**SUPPLIED RECORDS**
= Beginning of Section =

-- ==== Sys2Proof/Syntax.lean ====
section
/-! DEFINITION. The commands the module takes, with the operands each carries. -/

namespace Sys2Proof

/-- A host port, or an Icord port, or one of two things called A and B (R38, R78, R485). -/
inductive Port where
  | a | b
  deriving DecidableEq, Repr

/-- An access path of R38: a function of host port A or B (0 the PF, v + 1 the VF of partition v, R487), or the
sideband path of a management card, of which only the lead's writes are taken (R27). -/
inductive Path where
  | host (port : Port) (fn : Nat)
  | sideband (card : Port)
  deriving DecidableEq, Repr

/-- What a PTP Announce carries for the default best master clock algorithm (R78). -/
structure Announce where
  domain       : Nat
  priority1    : Nat
  clockClass   : Nat
  accuracy     : Nat
  variance     : Nat
  priority2    : Nat
  gmIdentity   : DWord
  stepsRemoved : Nat
  /-- The identity of the clock that sends it, and the number of its port. -/
  sender       : DWord
  senderPort   : Nat
  utcOffset    : Int
  deriving DecidableEq, Repr, Inhabited

/-- A PTP Sync (R78, R79): received, with its domain, whether it came over UDP, whether a Follow_Up brings its origin time,
its origin and its arrival in picoseconds; or sent by a master port, at a departure time. -/
inductive PtpSync where
  | received (domain : Nat) (udp twoStep : Bool) (t1 t2 : Nat)
  | sent (t1 : Nat)
  deriving DecidableEq, Repr

/-- A PTP Delay_Req (R78): sent by the slave port at a departure time, or received on a master port from a clock, with its
domain, its transport and its arrival. -/
inductive PtpDelayReq where
  | sent (t3 : Nat)
  | received (domain : Nat) (udp : Bool) (clock : DWord) (t4 : Nat)
  deriving DecidableEq, Repr

/-- A PTP Announce (R78): received over a transport, or sent by a master port. -/
inductive PtpAnnounce where
  | received (udp : Bool) (a : Announce)
  | sent
  deriving DecidableEq, Repr

/-- Who sends a remote write (R132). -/
inductive Sender where
  | tile (t : Nat) | sillage (e : Nat) | coll (g : Nat)
  deriving DecidableEq, Repr

/-- A collective start record (R314, R386), and the rank that sends it. -/
structure StartRec where
  group   : Nat
  rank    : Nat
  seq     : Nat
  chg     : Nat
  op      : Nat
  fmt     : Nat
  count   : Nat
  profile : Nat
  size    : Nat
  step    : Nat
  attempt : Nat
  deriving DecidableEq, Repr

/-- The body of a verdict message or a retraction (R387): its step and attempt, the sender's partition, the cause code
of a retraction, the job tag, and the close TIME or the TIME of the mark. -/
structure VerdictMsg where
  step    : Nat
  attempt : Nat
  part    : Nat
  cause   : Nat
  tag     : Nat
  tick    : Nat
  deriving DecidableEq, Repr

/-- The kinds of fabric message (R364, R334, R337, R453). -/
inductive Message where
  | start (r : StartRec)
  /-- An abort notice; a replay abort sets no ABORT_SEQ (R396). -/
  | abort (group seq code : Nat) (replay : Bool)
  | verdict (v : VerdictMsg)
  | retract (v : VerdictMsg)
  /-- A move release: the MOVE's source node, and the source granule's and the destination granule's offsets (R366). -/
  | release (node src dst : Nat)
  /-- A release query about a held IN granule, and its answer: HOME, or FREE (R453). -/
  | query (src dst : Nat)
  | answer (dst : Nat) (home : Bool)
  /-- A join request, marked by the neighbour with the link it came in on (R334). -/
  | join (hall : Nat) (req : Option Nat) (serial : Nat) (link : Option Nat)
  | joinAccept (node incarnation : Nat) (link : Option Nat)
  | joinRefuse (reason : Nat) (link : Option Nat)
  | leave (node : Nat)
  /-- A ledger query: the receiver's link number and the sender's sealed totals; and its reply: the totals received and
  freed when that link last went DOWN (R474). -/
  | ledgerQuery (link myLink sentNet received : Nat)
  | ledgerReply (link received freed : Nat)
  deriving DecidableEq, Repr

/-- A broadcast body (R367). -/
structure Bcast where
  kind        : Nat
  origin      : Nat
  seq         : Nat
  tick        : Nat
  frac        : Nat
  op          : Nat
  incarnation : Nat
  deriving DecidableEq, Repr

/-- Where collective data belongs (R317 to R324): its group, SEQ and sending rank, the phase of the algorithm, the step
or round in it, and the byte offset of the frame's data in what is sent in that step. -/
structure CollPos where
  group : Nat
  seq   : Nat
  rank  : Nat
  phase : Nat
  step  : Nat
  off   : Nat
  /-- The whole bytes of this send, of which the frame carries a part. -/
  total : Nat
  deriving DecidableEq, Repr

/-- What a frame carries, by its TYPE (R344). Data comes with its seal trailer (R374); `first` is the length of the
first seal span, where the receiver does not know the source's address. -/
inductive Body where
  | readReq (words : Nat)
  | readData (data : List Byte) (seals : List Word)
  | readErr (code : Nat)
  | write (data : List Byte) (seals : List Word) (first : Nat)
  | writeAck
  | writeErr (code : Nat)
  | moveData (data : List Byte) (seals : List Word) (first : Nat) (srcGran : Nat)
  | collData (pos : CollPos) (data : List Byte) (seals : List Word) (first : Nat)
  | collAck (pos : CollPos) (accepted : Nat)
  | msg (incarnation seq part : Nat) (m : Message)
  /-- An acknowledgement; the answer to a release: 0 taken or already HOME, 1 not held (R453). -/
  | msgAck (seq answer : Nat)
  | bcast (b : Bcast)
  | unreach (code : Nat)
  /-- A LEDGER marker: sent_net, RECEIVED and FREED of each class (R351). -/
  | ledger (counts : List (Nat × Nat × Nat))
  /-- The initial credits of each class (R346). -/
  | config (inits : List Nat)
  deriving DecidableEq, Repr

/-- A Daxvo frame (R343). TYPE follows from the body. -/
structure Frame where
  vc     : Nat
  layer  : Nat
  dst    : Nat
  src    : Nat
  offset : Nat
  tag    : Nat
  fseq   : Nat
  hops   : Nat
  part   : Nat
  body   : Body
  deriving DecidableEq, Repr

/-- A HELLO frame of training (R346, R353): the neighbour, its link, its hall and its initial credits; and whether it has
passed FUSED since the link last carried traffic (R352, log entry 90). -/
structure Hello where
  node     : Nat
  link     : Nat
  unjoined : Bool
  hall     : Nat
  inits    : List Nat
  fresh    : Bool
  deriving DecidableEq, Repr

/-- What a link's receiver reports (R342 to R344, R349): a codeword the FEC cannot correct, a frame header as received, a
CWSEQ out of order, or a sideband unit as received. The header and the unit are judged by their bits. -/
inductive LineError where
  | uncorrectable
  | header (h : BitVec 180)
  | order
  | unit (u : BitVec 64)
  deriving DecidableEq, Repr

/-- The rails that the module switches (R399); cages, dies, edges, domains, sleds and cards by their number. -/
inductive Rail where
  | bus12
  | vopt (k : Fin 48)
  | vio (i : Fin 12)
  | vstk (e : Fin 4)
  | vedge (e : Fin 4)
  | vcore (d : Fin 84)
  | vdram
  | vpp
  | vsled (i : Fin 4)
  | vcard (c : Port)
  deriving DecidableEq, Repr

/-- A temperature reading in °C (R421): a sensor of a domain, a stack's device, or the inlet of a coupling pair. -/
inductive Reading where
  | wafer (d : Fin 84) (c : Nat)
  | stack (k : Fin 32) (c : Nat)
  | inlet (pair : Port) (c : Nat)
  deriving DecidableEq, Repr

/-- What a core domain measures over a power window (R408, R423): the mean and the highest current in 0.1 A, its four
temperature sensors, its output and its 16 voltage sensors in mV, and the charge in and delivered in µC at 12 V. -/
structure DomWindow where
  avg   : Nat
  peak  : Nat
  temps : List Nat
  out   : Nat
  sense : List Nat
  qin   : Nat
  qout  : Nat
  deriving DecidableEq, Repr

/-- What the module measures over a power window (R408, R423): its input power, mean and highest, in W; the charge in and
out of each cassette; the domains; the five companion accounts; the rise of BUS12 since FUSED in mV; whether the
hold-up store is charged (R399); and of the coupling pairs A and B the inlet and outlet temperatures in °C and the flow in
0.1 L/min (R422). -/
structure PowerWindow where
  pMod   : Nat
  pPeak  : Nat
  cass   : List (Nat × Nat)
  doms   : List DomWindow
  acc    : List Nat
  bus    : Int
  holdup : Bool
  cool   : List (Nat × Nat × Nat)
  deriving DecidableEq, Repr

/-- What a core domain has shown for a number of ticks (R406): its output in mV, or its output current in 0.1 A. -/
inductive DomainReading where
  | output (mv ticks : Nat)
  | current (da ticks : Nat)
  deriving DecidableEq, Repr

/-- Why a management card stops being lead, or standby (R458, R460): it is removed or resets, its rail fails, or it is
silent: a lead without a heartbeat, a standby whose mirror is late. -/
inductive CardLoss where
  | removed | reset | rail | silent
  deriving DecidableEq, Repr

/-- A power-on event (R436, R517): BUS54 rises at a cassette position while RACK_OFF_N is high or not; or RACK_OFF_N rises
after some ticks low, with BUS54 present or not. -/
inductive PowerEvent where
  | bus54 (i : Fin 14) (rackHigh : Bool)
  | rackOff (low : Nat) (bus54 : Bool)
  deriving DecidableEq, Repr

/-- A wrong sum in an adder stage (R109): the output and the plane, and by how much it is wrong. -/
structure Slip where
  out   : Nat
  plane : Nat
  by_   : Int
  deriving DecidableEq, Repr

/-- Errors at offsets of a bonded region or of a stack: corrected ones, uncorrectable ones, and stored seals that do not match
their bytes. And errors that arise outside the tiers (log entry 104): in words of the scratchpad of the region's tile, each with 1
for a single bit and 2 for two (R128); in the transfers to come, the first in the next one, each as the bits that change in its bytes
(R375); and in the adder stages to come (R109). -/
structure Upsets where
  single : List Nat
  double : List Nat
  seals  : List Nat
  spad   : List (Nat × Nat)
  wire   : List (List (Nat × Byte))
  slips  : List (Option Slip)
  deriving DecidableEq, Repr

/-- A companion position (R443). -/
inductive Companion where
  | stack (k : Fin 32)
  | die (i : Fin 12)
  | sled (i : Fin 4)
  | cassette (i : Fin 14)
  | card (c : Port)
  deriving DecidableEq, Repr

/-- A step of Enfleurage (R442): the SFDP table with its density in MiB, if it can be read (R438); 4, with the positions
that do not answer their probe; 5; 6; and 7. -/
inductive EnfStep where
  | sfdp (mib : Option Nat)
  | maps (missing : List Companion)
  | fill
  | links
  | ready
  deriving DecidableEq, Repr

/-- What the host answers to a read (R495): the data, an Unsupported Request or Completer Abort, poison, an ECRC that fails where
the function checks it, or the data after a correctable error. -/
inductive HostAnswer where
  | data | unsupported | poison | ecrc | corrected
  deriving DecidableEq, Repr

/-- The read of host memory that an answer is for (R493): the fetch of a Sillage entry, or whatever else reads the 64-byte line of
an address: a ring fetch, a descriptor read, an engine's local path. -/
inductive HostTarget where
  | entry (e : Fin 16) (id : Nat)
  | line (addr : BitVec 60)
  deriving DecidableEq, Repr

= End of Section =

**WHAT NEEDS TO BE DONE**
Write down every line of the data above that includes the string "words".

**RESULT FOR THIS EXERCISE**
  | readReq (words : Nat)
their bytes. And errors that arise outside the tiers (log entry 104): in words of the scratchpad of the region's tile, each with 1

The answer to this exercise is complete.